• **WHAT YOU ARE ASKED TO DO**
Quote exactly the lines from the start of the entries to the one with "let dropped := (s.ptp.dropped.getD", both ends included.

• **DATA FOR THIS EXERCISE**

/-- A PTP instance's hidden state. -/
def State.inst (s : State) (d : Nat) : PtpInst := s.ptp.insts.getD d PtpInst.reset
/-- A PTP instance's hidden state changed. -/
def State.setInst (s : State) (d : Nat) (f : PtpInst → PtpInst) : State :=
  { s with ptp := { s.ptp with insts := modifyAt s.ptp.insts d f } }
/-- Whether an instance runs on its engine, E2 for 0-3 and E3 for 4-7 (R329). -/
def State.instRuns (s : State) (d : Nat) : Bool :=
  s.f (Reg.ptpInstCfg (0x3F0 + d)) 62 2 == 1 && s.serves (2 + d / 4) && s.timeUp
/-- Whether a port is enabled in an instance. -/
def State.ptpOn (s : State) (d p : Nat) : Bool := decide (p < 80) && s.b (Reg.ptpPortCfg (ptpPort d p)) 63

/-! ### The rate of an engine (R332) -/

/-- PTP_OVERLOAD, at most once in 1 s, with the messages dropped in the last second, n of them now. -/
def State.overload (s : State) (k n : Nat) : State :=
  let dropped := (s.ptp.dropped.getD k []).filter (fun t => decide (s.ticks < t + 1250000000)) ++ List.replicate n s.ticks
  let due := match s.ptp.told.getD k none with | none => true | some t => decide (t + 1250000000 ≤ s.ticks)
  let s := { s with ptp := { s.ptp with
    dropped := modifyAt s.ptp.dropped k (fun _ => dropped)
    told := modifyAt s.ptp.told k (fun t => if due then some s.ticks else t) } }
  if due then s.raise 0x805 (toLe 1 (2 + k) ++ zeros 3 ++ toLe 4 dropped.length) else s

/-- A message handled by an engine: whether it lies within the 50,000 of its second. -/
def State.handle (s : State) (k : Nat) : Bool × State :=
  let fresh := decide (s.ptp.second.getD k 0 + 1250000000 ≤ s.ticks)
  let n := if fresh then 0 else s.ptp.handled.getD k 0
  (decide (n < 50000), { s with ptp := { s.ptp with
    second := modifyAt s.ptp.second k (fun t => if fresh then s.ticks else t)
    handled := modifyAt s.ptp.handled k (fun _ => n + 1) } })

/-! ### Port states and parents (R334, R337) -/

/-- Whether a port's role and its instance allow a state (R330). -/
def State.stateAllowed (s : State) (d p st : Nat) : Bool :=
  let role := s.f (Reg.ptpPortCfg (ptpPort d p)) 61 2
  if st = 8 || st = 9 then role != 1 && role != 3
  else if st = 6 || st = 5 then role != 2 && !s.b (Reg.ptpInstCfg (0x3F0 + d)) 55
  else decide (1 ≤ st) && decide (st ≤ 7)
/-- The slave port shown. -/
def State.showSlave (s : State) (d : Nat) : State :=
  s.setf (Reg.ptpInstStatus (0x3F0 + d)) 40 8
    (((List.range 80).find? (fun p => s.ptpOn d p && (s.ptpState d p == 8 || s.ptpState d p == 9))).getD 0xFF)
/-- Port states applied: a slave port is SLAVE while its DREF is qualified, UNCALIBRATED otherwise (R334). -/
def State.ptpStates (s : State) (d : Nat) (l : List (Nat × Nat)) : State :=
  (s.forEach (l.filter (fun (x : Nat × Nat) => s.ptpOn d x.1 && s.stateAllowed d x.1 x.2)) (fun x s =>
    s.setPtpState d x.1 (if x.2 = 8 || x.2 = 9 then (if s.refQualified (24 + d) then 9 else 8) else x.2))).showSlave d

• **ANSWER TO THIS EXERCISE**
/-- A PTP instance's hidden state. -/
def State.inst (s : State) (d : Nat) : PtpInst := s.ptp.insts.getD d PtpInst.reset
/-- A PTP instance's hidden state changed. -/
def State.setInst (s : State) (d : Nat) (f : PtpInst → PtpInst) : State :=
  { s with ptp := { s.ptp with insts := modifyAt s.ptp.insts d f } }
/-- Whether an instance runs on its engine, E2 for 0-3 and E3 for 4-7 (R329). -/
def State.instRuns (s : State) (d : Nat) : Bool :=
  s.f (Reg.ptpInstCfg (0x3F0 + d)) 62 2 == 1 && s.serves (2 + d / 4) && s.timeUp
/-- Whether a port is enabled in an instance. -/
def State.ptpOn (s : State) (d p : Nat) : Bool := decide (p < 80) && s.b (Reg.ptpPortCfg (ptpPort d p)) 63

/-! ### The rate of an engine (R332) -/

/-- PTP_OVERLOAD, at most once in 1 s, with the messages dropped in the last second, n of them now. -/
def State.overload (s : State) (k n : Nat) : State :=
  let dropped := (s.ptp.dropped.getD k []).filter (fun t => decide (s.ticks < t + 1250000000)) ++ List.replicate n s.ticks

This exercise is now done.